WHAT IS REQUIRED: Check every line of the data below for the word "second". Copy the ones that have it.

- Opening Delimiter -

/-! ### Images: registers and control state -/

/-- n zero bytes. -/
def zeros (n : Nat) : List Byte := List.replicate n 0#8
/-- The bytes of a word. -/
def w4 (x : Word) : List Byte := leBytes 4 x.toNat

/-- The crew register image (R141). -/
def Crew.registers (c : Crew) : List Byte :=
  (List.range 64).flatMap (fun i => w4 (c.u i)) ++
  w4 0xFFFFFFFF#32 ++ (List.range 7).flatMap (fun i => w4 (Cells.get 0#32 c.preds (i + 1))) ++
  leBytes 4 c.quota ++ zeros 28 ++
  (List.range (8 * c.quota)).flatMap (fun r => (List.range 32).flatMap (fun k => w4 (c.v r k)))

/-- The record of a thread in the crew control image (R323). -/
def Crew.threadImage (c : Crew) (t : Nat) : List Byte :=
  match c.entryOf t with
  | none => zeros 6 ++ [1#8] ++ zeros 57
  | some e =>
    let ls := (Cells.get [] c.links t).reverse
    w4 e.pc ++ [e.prio.setWidth 8, BitVec.ofNat 8 ls.length, if e.blocked then 2#8 else 0#8,
      if e.raised.isSome then 1#8 else 0#8] ++ leBytes 4 e.age ++ zeros 20 ++
      (ls.flatMap (fun l => w4 (l.prio ++ (l.pc.extractLsb' 2 24 ++ 0#2))) ++ zeros 32).take 32

/-- The crew control image (R323). -/
def Crew.control (c : Crew) (prot : Bool) : List Byte :=
  w4 c.smask ++ w4 c.sarr ++ zeros 56 ++
  (List.range 32).flatMap (fun t => if prot && decide (16 ≤ t) then zeros 64 else c.threadImage t)

/-- The crew state (R375). -/
def Crew.stateImage (c : Crew) (prot : Bool) : List Byte :=
  let perThread (m : Cells Word) : List Byte :=
    (List.range 32).flatMap (fun t => if prot && decide (16 ≤ t) then zeros 4 else w4 (Cells.get 0#32 m t))
  leBytes 4 c.rm.toNat ++ leBytes 4 c.flags.toNat ++ leBytes 4 c.mnext.toNat ++ w4 c.cpyctr ++ w4 c.running ++
    [match c.wait with
      | .free => 0#8
      | .barT => 1#8
      | .gbar => 2#8] ++ zeros 3 ++
    w4 c.evec ++ w4 c.epc ++ w4 c.eprio ++ w4 c.ecause ++ leBytes 8 c.einfo.toNat ++ w4 c.tlblaunch ++ zeros 12 ++
    (List.range 16).flatMap (fun h => w4 (Cells.get 0#32 c.ordk h)) ++ perThread c.srctr ++ perThread c.batch ++ zeros 128

/-- A crew block (R375). -/
def Crew.block (c : Crew) (prot : Bool) : List Byte := c.stateImage prot ++ c.control prot ++ c.registers

/-! ### Images: teams -/

/-- The team register image (R142).  The descriptor word of an undefined tile is left open, and drawn from `pick`. -/
def Team.registers (t : Team) (draw : Nat → Nat) : List Byte :=
  (List.range 32).flatMap (fun i =>
    (match t.tile i with
      | some x => w4 x.desc
      | none => leBytes 4 (draw i)) ++ w4 (tileWord (t.tile i))) ++
  (List.range 16).flatMap (fun i => match t.region i with
    | some g => w4 g ++ w4 1#32
    | none => zeros 8)

/-- The team synchronisation image (R331).  E and C of an uninitialised point are left open, within their ranges. -/
def Team.sync (t : Team) (draw : Nat → Nat) : List Byte :=
  (List.range 24).flatMap (fun i =>
    let p := t.point i
    (if p.init then leBytes 4 (2 ^ 31 + (p.count - 1)) ++ leBytes 4 p.left
      else leBytes 4 (draw (32 + i) % 65536) ++ leBytes 4 (1 + draw (64 + i) % 65536)) ++ w4 p.phase ++ zeros 4) ++
  w4 t.bmask ++ w4 t.barr ++ w4 t.garr ++ w4 t.gphase ++ zeros 112

/-- The transform slots (R101); an empty slot is sixteen END words. -/
def Team.slots (t : Team) : List Byte :=
  (List.range 4).flatMap (fun i => ((Cells.get [] t.xprog i).flatMap w4 ++ zeros 64).take 64)

/-- Bytes of an operand in a chain (R173). -/
def Park.width (p : Park) : Nat := if p.fmt = 3#2 then 2 else if p.fmt = 1#2 then 8 else 4

/-- The payload of all records of a park (R172, R173); the bytes behind the slots of a chain are left open (FREE VALUE: log
entry 119). -/
def Park.payload (p : Park) : List Byte :=
  if p.chain then
    (List.range 32).flatMap (fun t => leBytes p.width (match p.args.find? (fun a => decide (a.1 % 32 = t + p.slot)) with
      | some a => a.2.1.toNat
      | none => 0)) ++ (List.range 288).map (fun i => Config.chainByte (p.major ++ p.sel ++ p.fmt ++ p.rm) (p.args.map (fun a => (a.1 - p.slot, a.2.1))) i)
  else match p.args with
    | a :: _ => leBytes 8 a.2.1.toNat ++ leBytes 8 a.2.2.1.toNat ++ leBytes 8 a.2.2.2.toNat ++ zeros 72
    | [] => zeros 96

/-- Record k of a park, at index `at0 + k` of an image, of n records (R172). -/
def Park.record (p : Park) (prot : Bool) (teamid at0 k : Nat) : List Byte :=
  let n := p.idx.length
  let second := prot && decide (16 ≤ p.slot)
  let thread := if p.chain then 0 else if prot then p.slot % 16 else p.slot
  let last := decide (k + 1 = n)
  let kind := if !p.chain then 1 else if k = 0 then 2 else 3
  let shift (m : BitVec 32) : Word := if second then m >>> 16 else m
  leBytes 2 (p.major.toNat * 1024 + p.sel.toNat * 32 + p.fmt.toNat * 8 + p.rm.toNat) ++
    leBytes 1 ((if second then 32 else 0) + thread) ++ leBytes 1 p.dest.toNat ++
    leBytes 1 (teamid * 32 + p.crew.crew) ++ leBytes 1 ((n - 1) * 4 + kind) ++
    leBytes 1 (if last then 64 else at0 + k + 1) ++ leBytes 1 1 ++ w4 p.seq ++ w4 (shift p.pmask) ++ w4 (shift p.amask) ++
    zeros 12 ++ (p.payload.drop (96 * k)).take 96

/-- The parks of a team in sequence order. -/
def State.parksOf (s : State) (k : TeamKey) : List Park :=
  sortBy (fun a b => a.seq.ult b.seq) (s.fl.parks.filter (fun p => decide (p.crew.team = k)))

/-- The park image (R182). -/
def parkImage (prot : Bool) (teamid : Nat) (ps : List Park) : List Byte :=
  let n := ps.foldl (fun n p => n + p.idx.length) 0
  let rs := ps.foldl (fun (acc : Nat × List Byte) p =>
    (acc.1 + p.idx.length, acc.2 ++ (List.range p.idx.length).flatMap (p.record prot teamid acc.1))) (0, [])
  leBytes 4 n ++ zeros 60 ++ rs.2

/-- The allocation of accumulator cells, as one FP32 region (R237, R241). -/
def Team.accImage (t : Team) : List Byte :=
  (List.range (4096 * t.accu)).flatMap (fun k => w4 (t.slot k)) ++ (List.range (4096 * t.accu)).map t.slotSt

/-- The offsets of the crew blocks, and the end of the last (R374). -/
def crewOffsets (cs : List Crew) : List (Nat × Nat) × Nat :=
  cs.foldl (fun (acc : List (Nat × Nat) × Nat) c =>
    (acc.1 ++ [(c.key.crew, acc.2)], acc.2 + 2944 + 1024 * c.quota)) ([], 0x2800)

/-- Bytes of a team's image, and the offsets of its scratchpad and accumulator parts (R374). -/
def Team.scroff (cs : List Crew) : Nat := (crewOffsets cs).2
def Team.accoff (t : Team) (cs : List Crew) : Nat := Team.scroff cs + 4096 * t.spu
def Team.imageSize (t : Team) (cs : List Crew) : Nat := t.accoff cs + 20480 * t.accu

/-- The team image (R374); `draw` gives the values left open. -/
def State.teamImage (s : State) (t : Team) (prot : Bool) (draw : Nat → Nat) : List Byte :=
  let cs := s.crewsOf t.key
  let off := crewOffsets cs
  let park := parkImage prot t.teamid (s.parksOf t.key)
  w4 t.key.launch ++ leBytes 2 t.lcore ++ leBytes 1 t.teamid ++ leBytes 1 t.key.pos ++ leBytes 2 t.key.gang ++
    leBytes 1 cs.length ++ leBytes 1 t.spu ++ leBytes 1 t.accu ++ leBytes 1 t.role.toNat ++ zeros 2 ++
    leBytes 4 (t.imageSize cs) ++ leBytes 4 (Team.scroff cs) ++ leBytes 4 (t.accoff cs) ++ zeros 36 ++
    (List.range 32).flatMap (fun c => leBytes 4 (((off.1.find? (fun p => decide (p.1 = c))).map (·.2)).getD 0)) ++ zeros 64 ++
    t.registers draw ++ zeros 128 ++ t.sync draw ++ t.slots ++ park ++ zeros (0x2800 - 0x600 - park.length) ++
    cs.flatMap (fun c => c.block prot) ++ (List.range (4096 * t.spu)).map t.scratchAt ++ t.accImage

/-- The teams of a gang in ascending gang position, with the offsets of their images (R373). -/
def State.imagesOf (s : State) (g : Gang) : List (Team × Nat) × Nat :=
  let ts := sortBy (fun a b => decide (a.key.pos < b.key.pos)) (s.teamsOf g.launch g.num)
  let r := ts.foldl (fun (acc : List (Team × Nat) × Nat × Nat) t =>
    let n := t.imageSize (s.crewsOf t.key)
    (acc.1 ++ [(t, acc.2.1)], (acc.2.1 + n + 4095) / 4096 * 4096, acc.2.1 + n)) ([], 4096, 4096)
  (r.1, r.2.2)

/-- The header of a gang image (R373). -/
def State.gangHeader (s : State) (g : Gang) : List Byte :=
  let im := s.imagesOf g
  let entry (p : Nat) : List Byte := match im.1.find? (fun x => decide (x.1.key.pos = p)) with
    | some x => leBytes 8 x.2 ++ leBytes 4 (x.1.imageSize (s.crewsOf x.1.key)) ++ leBytes 2 x.1.lcore ++ zeros 2
    | none => zeros 16
  w4 g.launch ++ leBytes 2 g.num ++ leBytes 1 im.1.length ++ zeros 1 ++ leBytes 8 im.2 ++
    (List.range 8).flatMap entry ++ zeros 3952

/-! ### Save (R372) -/

/-- Writes an image line by line; `foul` marks its poisoned 32-byte granules. -/
def State.writeImage (s : State) (area : Nat) (l : List Byte) (foul : Nat → Bool) (launch : Word) : State :=
  (List.range ((l.length + 127) / 128)).foldl (fun s i =>
    let part := (l.drop (128 * i)).take 128
    let p := (List.range 4).foldl (fun (m : BitVec 4) k => if foul (4 * i + k) then m ||| (1#4 <<< k) else m) 0#4
    s.homeWrite (area / 128 + i) (part.zipIdx.map (fun b => (b.2, b.1))) p launch) s

/-- Every line of an operation that a save or a switch waits for is delivered: what remains is a POP, a prefetch, the fetch of
a line of code, or lines of a CWR that are held at their homes (R271, R372). -/
def MOp.quiet (o : MOp) : Bool :=
  match o.kind with
  | .pop => true
  | .pref _ => true
  | .fetch => true
  | .cwr => o.reqs.all (fun r => decide (r.st = .delivered) || (decide (r.st = .held)))
  | _ => false

/-- Nothing that a save waits for is under way in the teams that satisfy p (R372), and no WRSR of TLBINV, which ends no group
before its completion (R369). -/
def State.quiet (s : State) (p : TeamKey → Bool) : Bool :=
  s.fl.ops.all (fun o => !p o.crew.team || o.quiet) && s.fl.copies.all (fun c => !p c.crew.team) &&
    s.fl.cmds.all (fun m => !p m.crew.team) && s.fl.fasts.all (fun f => !p f.crew.team) &&
    s.teams.all (fun t => !p t.key || (List.range 32).all (fun i => match t.tile i with
      | some x => decide (x.st = .empty) || decide (x.st = .ready)
      | none => true)) &&
    s.crews.all (fun c => !p c.key.team || (c.sealedB.all (fun b => !s.batchOpen c.key b) &&
      c.entries.all (fun e => s.fl.invs.all (fun i => !e.waits.contains i.id))))

/-- Threads of a crew go back to a pc, as an entry of their own. -/
def Crew.goBack (c : Crew) (m : BitVec 32) (pc : Word) : Crew :=
  let back := c.entries.filterMap (fun e =>
    if e.mask &&& m = 0#32 then none else some { e.issued with pc := pc, mask := e.mask &&& m, hold := .free, waits := [], blocked := false })
  let stay := c.entries.map (fun e => { e with mask := e.mask &&& ~~~m })
  { c with entries := settle (stay ++ back) }

/-- The threads whose lines of a CWR are held. -/
def MOp.heldMask (o : MOp) (prot : Bool) : BitVec 32 :=
  o.reqs.zipIdx.foldl (fun m r => if r.1.st = .held then
      m ||| maskOf ((o.accsOf r.2).map (fun a => if prot then a.slot % 16 else a.slot)) else m) 0#32

/-- Held CWRs are withdrawn: the threads whose lines were held replay from the group's first hint (R271, R288). -/
def State.withdraw (s : State) (p : TeamKey → Bool) : State :=
  let os := s.fl.ops.filter (fun o => p o.crew.team && decide (o.kind = .cwr))
  os.foldl (fun s o =>
    let prot := (s.launchOf o.crew.team.launch).any (·.prot)
    (s.mapCrew o.crew (fun c => (c.goBack (o.heldMask prot) o.pc).unmark o.id)).dropOp o.id) s

/-- A crew that leaves its core: walks and tickets are given up, a QUOTA issues afresh (R372). -/
def Crew.unheld (c : Crew) : Crew :=
  { c with
    entries := settle (c.entries.map (fun e => { e with hold := .free, waits := [] }))
    group := none
    quotaW := none }

/-- The threads of a crew's POP stand at the word after it: they have issued nothing since. -/
def Crew.atPop (c : Crew) (p : PopWait) : Bool :=
  c.entries.all (fun e => decide (e.mask &&& p.mask = 0#32) || decide (e.pc = p.next))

- Closing Delimiter -

SOLUTION:
  let second := prot && decide (16 ≤ p.slot)
  let shift (m : BitVec 32) : Word := if second then m >>> 16 else m
    leBytes 1 ((if second then 32 else 0) + thread) ++ leBytes 1 p.dest.toNat ++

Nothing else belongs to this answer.